→ **INFORMATION**
Start of Block

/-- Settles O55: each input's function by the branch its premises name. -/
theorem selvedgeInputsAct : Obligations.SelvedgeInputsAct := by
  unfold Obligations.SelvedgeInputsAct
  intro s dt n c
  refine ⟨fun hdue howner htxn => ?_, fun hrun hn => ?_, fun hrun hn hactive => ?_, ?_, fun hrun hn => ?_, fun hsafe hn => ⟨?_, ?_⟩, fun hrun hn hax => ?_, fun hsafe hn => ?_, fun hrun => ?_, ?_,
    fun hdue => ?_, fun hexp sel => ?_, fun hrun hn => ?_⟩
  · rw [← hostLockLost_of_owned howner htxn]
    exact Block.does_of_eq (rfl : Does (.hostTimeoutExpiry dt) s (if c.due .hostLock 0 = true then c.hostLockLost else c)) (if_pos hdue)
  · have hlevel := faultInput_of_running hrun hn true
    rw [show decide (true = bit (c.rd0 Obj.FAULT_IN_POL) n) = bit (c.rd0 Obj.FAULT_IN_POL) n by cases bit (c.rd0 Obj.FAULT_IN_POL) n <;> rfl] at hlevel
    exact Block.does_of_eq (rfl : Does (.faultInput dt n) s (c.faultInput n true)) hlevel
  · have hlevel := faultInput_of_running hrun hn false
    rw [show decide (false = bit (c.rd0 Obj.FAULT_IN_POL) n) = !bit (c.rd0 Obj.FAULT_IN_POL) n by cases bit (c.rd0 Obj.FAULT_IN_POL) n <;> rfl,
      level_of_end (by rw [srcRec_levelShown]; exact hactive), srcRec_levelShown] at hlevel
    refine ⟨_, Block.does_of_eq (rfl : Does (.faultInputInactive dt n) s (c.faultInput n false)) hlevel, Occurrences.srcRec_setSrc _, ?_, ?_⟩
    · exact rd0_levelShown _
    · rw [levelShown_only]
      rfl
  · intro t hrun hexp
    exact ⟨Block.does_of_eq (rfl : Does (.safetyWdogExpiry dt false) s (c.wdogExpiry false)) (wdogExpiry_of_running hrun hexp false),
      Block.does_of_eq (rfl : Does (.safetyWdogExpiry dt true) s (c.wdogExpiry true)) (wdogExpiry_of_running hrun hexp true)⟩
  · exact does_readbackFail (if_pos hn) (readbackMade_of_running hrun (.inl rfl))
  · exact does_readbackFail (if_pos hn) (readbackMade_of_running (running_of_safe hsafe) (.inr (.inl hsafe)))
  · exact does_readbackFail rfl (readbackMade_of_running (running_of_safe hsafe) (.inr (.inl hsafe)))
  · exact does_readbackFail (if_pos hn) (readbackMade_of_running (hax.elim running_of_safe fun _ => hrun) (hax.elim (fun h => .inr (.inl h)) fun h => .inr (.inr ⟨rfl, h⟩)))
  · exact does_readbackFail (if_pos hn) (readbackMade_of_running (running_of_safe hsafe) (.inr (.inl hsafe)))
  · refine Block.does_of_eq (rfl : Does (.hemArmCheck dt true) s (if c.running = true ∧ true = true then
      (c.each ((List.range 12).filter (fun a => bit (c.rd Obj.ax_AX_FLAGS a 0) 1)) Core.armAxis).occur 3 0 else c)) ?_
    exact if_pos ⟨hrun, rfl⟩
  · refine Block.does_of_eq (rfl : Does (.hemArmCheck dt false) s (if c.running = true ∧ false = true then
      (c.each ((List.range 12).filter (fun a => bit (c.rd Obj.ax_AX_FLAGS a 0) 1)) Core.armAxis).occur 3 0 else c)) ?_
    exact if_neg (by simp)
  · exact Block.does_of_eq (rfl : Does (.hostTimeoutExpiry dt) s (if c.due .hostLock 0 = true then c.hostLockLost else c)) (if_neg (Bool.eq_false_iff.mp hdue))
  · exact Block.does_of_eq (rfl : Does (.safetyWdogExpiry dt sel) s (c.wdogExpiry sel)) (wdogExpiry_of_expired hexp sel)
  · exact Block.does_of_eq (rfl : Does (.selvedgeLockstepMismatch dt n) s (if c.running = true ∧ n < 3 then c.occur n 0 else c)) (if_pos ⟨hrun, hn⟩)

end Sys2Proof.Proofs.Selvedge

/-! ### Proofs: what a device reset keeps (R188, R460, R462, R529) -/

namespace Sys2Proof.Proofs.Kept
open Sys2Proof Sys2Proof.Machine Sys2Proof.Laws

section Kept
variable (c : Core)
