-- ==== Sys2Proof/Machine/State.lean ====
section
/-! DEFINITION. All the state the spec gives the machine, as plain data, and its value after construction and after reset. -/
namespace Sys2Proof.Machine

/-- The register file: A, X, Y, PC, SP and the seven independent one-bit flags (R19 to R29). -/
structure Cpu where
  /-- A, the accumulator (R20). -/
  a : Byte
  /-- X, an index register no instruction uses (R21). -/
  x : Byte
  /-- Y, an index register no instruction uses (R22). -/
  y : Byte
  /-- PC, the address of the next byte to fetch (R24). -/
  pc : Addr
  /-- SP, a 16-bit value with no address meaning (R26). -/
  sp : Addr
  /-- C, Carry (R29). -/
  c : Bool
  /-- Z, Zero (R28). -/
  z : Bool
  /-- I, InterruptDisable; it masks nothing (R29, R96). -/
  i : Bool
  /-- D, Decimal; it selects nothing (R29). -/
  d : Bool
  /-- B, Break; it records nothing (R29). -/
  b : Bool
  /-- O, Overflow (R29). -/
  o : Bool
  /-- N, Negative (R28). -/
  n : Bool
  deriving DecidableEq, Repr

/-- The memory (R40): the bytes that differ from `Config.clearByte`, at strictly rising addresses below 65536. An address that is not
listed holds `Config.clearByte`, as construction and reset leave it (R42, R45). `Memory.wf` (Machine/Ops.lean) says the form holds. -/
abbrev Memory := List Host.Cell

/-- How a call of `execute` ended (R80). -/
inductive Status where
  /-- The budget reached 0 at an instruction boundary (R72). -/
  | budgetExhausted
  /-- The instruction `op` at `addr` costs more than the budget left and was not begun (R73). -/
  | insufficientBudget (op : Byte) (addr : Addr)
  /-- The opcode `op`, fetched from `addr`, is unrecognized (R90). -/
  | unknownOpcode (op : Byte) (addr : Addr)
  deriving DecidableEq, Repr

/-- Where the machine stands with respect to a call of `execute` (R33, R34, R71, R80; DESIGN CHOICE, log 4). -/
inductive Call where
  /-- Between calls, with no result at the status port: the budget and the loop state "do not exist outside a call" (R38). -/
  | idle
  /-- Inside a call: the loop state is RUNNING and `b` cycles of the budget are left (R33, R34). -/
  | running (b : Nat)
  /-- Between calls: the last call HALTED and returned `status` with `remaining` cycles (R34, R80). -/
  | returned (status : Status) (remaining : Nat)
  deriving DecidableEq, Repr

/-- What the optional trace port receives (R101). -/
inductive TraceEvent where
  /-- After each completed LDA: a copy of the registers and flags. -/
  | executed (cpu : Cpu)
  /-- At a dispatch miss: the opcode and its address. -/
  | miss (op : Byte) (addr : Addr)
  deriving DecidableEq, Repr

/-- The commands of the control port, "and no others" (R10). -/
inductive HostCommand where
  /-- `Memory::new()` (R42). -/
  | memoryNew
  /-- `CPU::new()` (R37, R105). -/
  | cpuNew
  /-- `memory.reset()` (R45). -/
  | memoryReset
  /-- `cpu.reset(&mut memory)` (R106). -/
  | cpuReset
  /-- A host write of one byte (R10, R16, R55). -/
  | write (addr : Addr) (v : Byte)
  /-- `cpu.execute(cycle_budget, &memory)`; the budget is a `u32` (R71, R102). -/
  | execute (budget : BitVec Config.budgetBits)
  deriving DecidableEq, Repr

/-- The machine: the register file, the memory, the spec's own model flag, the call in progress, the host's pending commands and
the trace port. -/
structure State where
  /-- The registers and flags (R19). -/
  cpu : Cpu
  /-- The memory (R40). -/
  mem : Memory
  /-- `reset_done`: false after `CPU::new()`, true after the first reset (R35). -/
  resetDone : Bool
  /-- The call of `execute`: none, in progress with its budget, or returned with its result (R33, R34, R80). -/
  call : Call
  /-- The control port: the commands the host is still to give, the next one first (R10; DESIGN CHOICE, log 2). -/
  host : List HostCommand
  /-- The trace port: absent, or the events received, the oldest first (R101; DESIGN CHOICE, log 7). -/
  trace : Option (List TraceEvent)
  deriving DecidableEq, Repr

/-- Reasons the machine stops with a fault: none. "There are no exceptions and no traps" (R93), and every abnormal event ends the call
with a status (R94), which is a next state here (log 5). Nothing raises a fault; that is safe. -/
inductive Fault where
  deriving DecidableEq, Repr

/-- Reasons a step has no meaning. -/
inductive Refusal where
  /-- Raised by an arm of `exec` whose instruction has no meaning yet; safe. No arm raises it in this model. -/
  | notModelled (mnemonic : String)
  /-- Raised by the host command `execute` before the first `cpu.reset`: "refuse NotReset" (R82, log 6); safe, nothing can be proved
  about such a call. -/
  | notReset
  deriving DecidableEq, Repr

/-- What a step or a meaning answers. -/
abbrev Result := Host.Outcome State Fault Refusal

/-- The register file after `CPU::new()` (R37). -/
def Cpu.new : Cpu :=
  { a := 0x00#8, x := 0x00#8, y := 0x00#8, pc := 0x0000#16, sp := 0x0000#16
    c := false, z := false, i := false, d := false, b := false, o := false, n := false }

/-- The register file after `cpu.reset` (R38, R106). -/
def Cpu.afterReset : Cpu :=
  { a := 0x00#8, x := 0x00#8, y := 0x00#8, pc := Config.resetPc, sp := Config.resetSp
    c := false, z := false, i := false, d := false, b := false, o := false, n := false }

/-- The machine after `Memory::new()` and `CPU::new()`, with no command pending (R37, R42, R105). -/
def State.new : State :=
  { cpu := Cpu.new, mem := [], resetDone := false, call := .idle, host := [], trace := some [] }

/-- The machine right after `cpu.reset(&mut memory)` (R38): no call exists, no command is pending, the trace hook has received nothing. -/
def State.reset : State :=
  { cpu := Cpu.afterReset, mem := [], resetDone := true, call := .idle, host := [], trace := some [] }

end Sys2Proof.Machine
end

End of Block

→ **PROBLEM STATEMENT**
I'd like the lines above from the one with "rw [show decide (true" up to and including the one with "exact if_pos ⟨hrun, rfl⟩" copied exactly, with no other lines.

→ **RESPONSE AREA**
    rw [show decide (true = bit (c.rd0 Obj.FAULT_IN_POL) n) = bit (c.rd0 Obj.FAULT_IN_POL) n by cases bit (c.rd0 Obj.FAULT_IN_POL) n <;> rfl] at hlevel
    exact Block.does_of_eq (rfl : Does (.faultInput dt n) s (c.faultInput n true)) hlevel
  · have hlevel := faultInput_of_running hrun hn false
    rw [show decide (false = bit (c.rd0 Obj.FAULT_IN_POL) n) = !bit (c.rd0 Obj.FAULT_IN_POL) n by cases bit (c.rd0 Obj.FAULT_IN_POL) n <;> rfl,
      level_of_end (by rw [srcRec_levelShown]; exact hactive), srcRec_levelShown] at hlevel
    refine ⟨_, Block.does_of_eq (rfl : Does (.faultInputInactive dt n) s (c.faultInput n false)) hlevel, Occurrences.srcRec_setSrc _, ?_, ?_⟩
    · exact rd0_levelShown _
    · rw [levelShown_only]
      rfl
  · intro t hrun hexp
    exact ⟨Block.does_of_eq (rfl : Does (.safetyWdogExpiry dt false) s (c.wdogExpiry false)) (wdogExpiry_of_running hrun hexp false),
      Block.does_of_eq (rfl : Does (.safetyWdogExpiry dt true) s (c.wdogExpiry true)) (wdogExpiry_of_running hrun hexp true)⟩
  · exact does_readbackFail (if_pos hn) (readbackMade_of_running hrun (.inl rfl))
  · exact does_readbackFail (if_pos hn) (readbackMade_of_running (running_of_safe hsafe) (.inr (.inl hsafe)))
  · exact does_readbackFail rfl (readbackMade_of_running (running_of_safe hsafe) (.inr (.inl hsafe)))
  · exact does_readbackFail (if_pos hn) (readbackMade_of_running (hax.elim running_of_safe fun _ => hrun) (hax.elim (fun h => .inr (.inl h)) fun h => .inr (.inr ⟨rfl, h⟩)))
  · exact does_readbackFail (if_pos hn) (readbackMade_of_running (running_of_safe hsafe) (.inr (.inl hsafe)))
  · refine Block.does_of_eq (rfl : Does (.hemArmCheck dt true) s (if c.running = true ∧ true = true then
      (c.each ((List.range 12).filter (fun a => bit (c.rd Obj.ax_AX_FLAGS a 0) 1)) Core.armAxis).occur 3 0 else c)) ?_
    exact if_pos ⟨hrun, rfl⟩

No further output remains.